Eine Baustelle nach der anderen hindert uns am Vorankommen auf der Autobahn. Und nirgends weit und breit ist ein Bauarbeiter zu sehen. Was machen die eigentlich den ganzen Tag? Etwa 25 Prozent aller Staus gehen auf das Konto von Baustellen. Umso ärgerlicher ist es, wenn es sich um sogenannte  Schlafbaustellen handelt, auf denen scheinbar niemand arbeitet. Doch es gibt eine Vielzahl von Gründen, warum Baustellen menschenleer wirken – oder es sogar sind.

Wetterbedingte Arbeiten

Wie in anderen Handwerksbereichen auch, ist die Arbeit auf Autobahnbaustellen von der Witterung abhängig. Steht nach einem Starkregen die Baustelle unter Wasser, bedeutet das Zwangspause für die Arbeiter. Soweit logisch. Aber auch leichter Regen, zu niedrige oder zu hohe Temperaturen können anstehende Arbeiten verzögern. Frischer Asphalt muss binnen 30 bis 60 Minuten verlegt sein. Weil das bei Nässe nicht möglich ist, wird das Personal häufig auf eine andere Baustelle geschickt, an der weniger witterungsabhängige Arbeiten anstehen. Auch Markierungs-, Korrosionsschutz- oder Abdichtungsarbeiten stehen still, sobald der Wetterbericht schlechte Aussichten bereit hält.

Spielt das Wetter mit, und der Asphalt ist verlegt, muss er mindestens 24 Stunden lang aushärten. In dieser Zeit sind dort keine Bauarbeiter zu sehen. Bei Fahrbahndecken aus Beton steht die Baustelle sogar rund zwei Wochen still.

Eine Riesenbaustelle und nur eine Hand voll Arbeiter?

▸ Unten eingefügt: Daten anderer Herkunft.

theorem funits_valueOf_fracWord (x : BitVec 32) : funits (valueOf (fracWord x)) = x.toNat * 2 ^ 1042 :=
  funits_valueOf_bits64_of_le (funits_fraction x) (x.isLt.trans (by decide)) (by decide)

/-- Every fraction's pattern is below that of 1. -/
theorem fracWord_toNat_lt (x : BitVec 32) : (fracWord x).toNat < 1023 * 2 ^ 52 :=
  bits64_toNat_lt (n := 1074) (funits_fraction x) (x.isLt.trans (by decide)) rfl (by decide) (mul_two_pow_lt x.isLt le_rfl)

theorem intView_fracWord (x : BitVec 32) : intView (fracWord x) = x := by
  have hx := x.isLt
  have h := funits_fmul_exact (l := 1074) (funits_valueOf_fracWord x) (funits_fOfNat_two_pow (k := 32) rfl) rfl (by omega)
  rw [intView, ffloor_of_funits (k := 0) h rfl, Nat.mul_one, Nat.pow_zero, Nat.div_one, BitVec.ofNat_toNat,
    BitVec.setWidth_eq]

theorem fracWord_injective : Function.Injective fracWord := Function.LeftInverse.injective intView_fracWord

theorem wordOk_iff_eq_fracWord {w : BitVec 64} : wordOk w = true ↔ ∃ x, w = fracWord x := by
  rw [wordOk, beq_iff_eq]
  exact ⟨fun h => ⟨_, h⟩, fun ⟨x, hx⟩ => by rw [hx, intView_fracWord]⟩

/-- A pattern has the value of a fraction exactly when it is that fraction's word (10_state.md R22). -/
theorem isFraction_iff_eq_fracWord {w : BitVec 64} {x : BitVec 32} : isFraction w x ↔ w = fracWord x := by
  constructor
  · rintro ⟨hlt, hval⟩
    rw [← bits64_valueOf hlt, bits64_eq_fracWord hval]
  · rintro rfl
    exact ⟨(fracWord_toNat_lt x).trans (by decide), funits_valueOf_fracWord x⟩

theorem withWords_of_isFraction {s : State} {x0 x1 x2 : BitVec 32} (h0 : s.s0 = fracWord x0) (h1 : s.s1 = fracWord x1)
    (h2 : s.s2 = fracWord x2) : s = s.withWords ⟨x0, x1, x2, s.c⟩ := by
  simp only [State.withWords, ← h0, ← h1, ← h2]

/-- Settles O25: scaling by `2^32` undoes scaling by `2^-32`, and neither rounds. -/
theorem fractionsAreIntegers : Obligations.FractionsAreIntegers := by
  refine ⟨intView_fracWord, fun w => wordOk_iff_eq_fracWord, ?_⟩
  have hzero : funits (fmul (fOfNat (0#32).toNat) twoNeg32) = 0 := by
    rw [funits_fraction, BitVec.toNat_ofNat, Nat.zero_mod, Nat.zero_mul]
  rw [fracWord, bits64_eq, hzero]
  rfl

/-- Settles O26: the reading of R22 off the pattern and the one through the integers name the same words. -/
theorem wordsInRangeAreIntegers : Obligations.WordsInRangeAreIntegers := by
  simp only [Obligations.WordsInRangeAreIntegers, isFraction_iff_eq_fracWord]
  refine ⟨fun w => wordOk_iff_eq_fracWord, fun s x0 x1 x2 h0 h1 h2 => ⟨withWords_of_isFraction h0 h1 h2, ?_⟩⟩
  rw [h0, h1, h2]
  exact ⟨intView_fracWord x0, intView_fracWord x1, intView_fracWord x2⟩

end Sys2Proof.Machine
end

section
/-! PROOF. One Absorb round in floating point and on natural numbers (40_mash.md R92, R93, R96). -/

namespace Sys2Proof.Machine

/-! ### Rounding does not leave a representable bound -/

theorem rnd53_nearest {y : Nat} (p : Nat) (hy : isF64 y) : apart (rnd53 p) p ≤ apart y p := by
  obtain ⟨hle, -⟩ := rneUnits_nearest p 0 hy
  simpa only [rnd53_eq, Nat.pow_zero, Nat.mul_one] using hle

/-- What is at most a value of 53 significant bits rounds to at most that value. -/
theorem rnd53_le_of_le {p y : Nat} (hy : isF64 y) (h : p ≤ y) : rnd53 p ≤ y := by
  have := rnd53_nearest p hy
  unfold apart at this
  omega

/-! ### The values of a round, as numbers -/

/-- `p2` of AbsorbNat: n2 in units of `2^-37` (40_mash.md R96); `funits_roundH2` ties it to Absorb. -/
def roundP2 (n1 : Nat) : Nat := rnd53 (multKM * n1)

Oft fährt man als Autofahrer kilometerweit durch eine Autobahn-Baustelle, die nur auf einem kurzen Abschnitt wirklich bearbeitet wird. Das wirkt seltsam, doch die Länge der Verkehrsbehinderung bemisst sich nicht am unmittelbaren Arbeitsbereich der Baustelle. Vor Baustellen gibt es sogenannte „Beruhigungsstrecken“. Die sehen dann zwar aus wie Baustellen, sind aber keine. Sie sollen die Geschwindigkeit des Verkehrs frühzeitig herunterregeln oder den Verkehr auf eine andere Spur umleiten. Das dient der Sicherheit der Arbeiter und der Autofahrer.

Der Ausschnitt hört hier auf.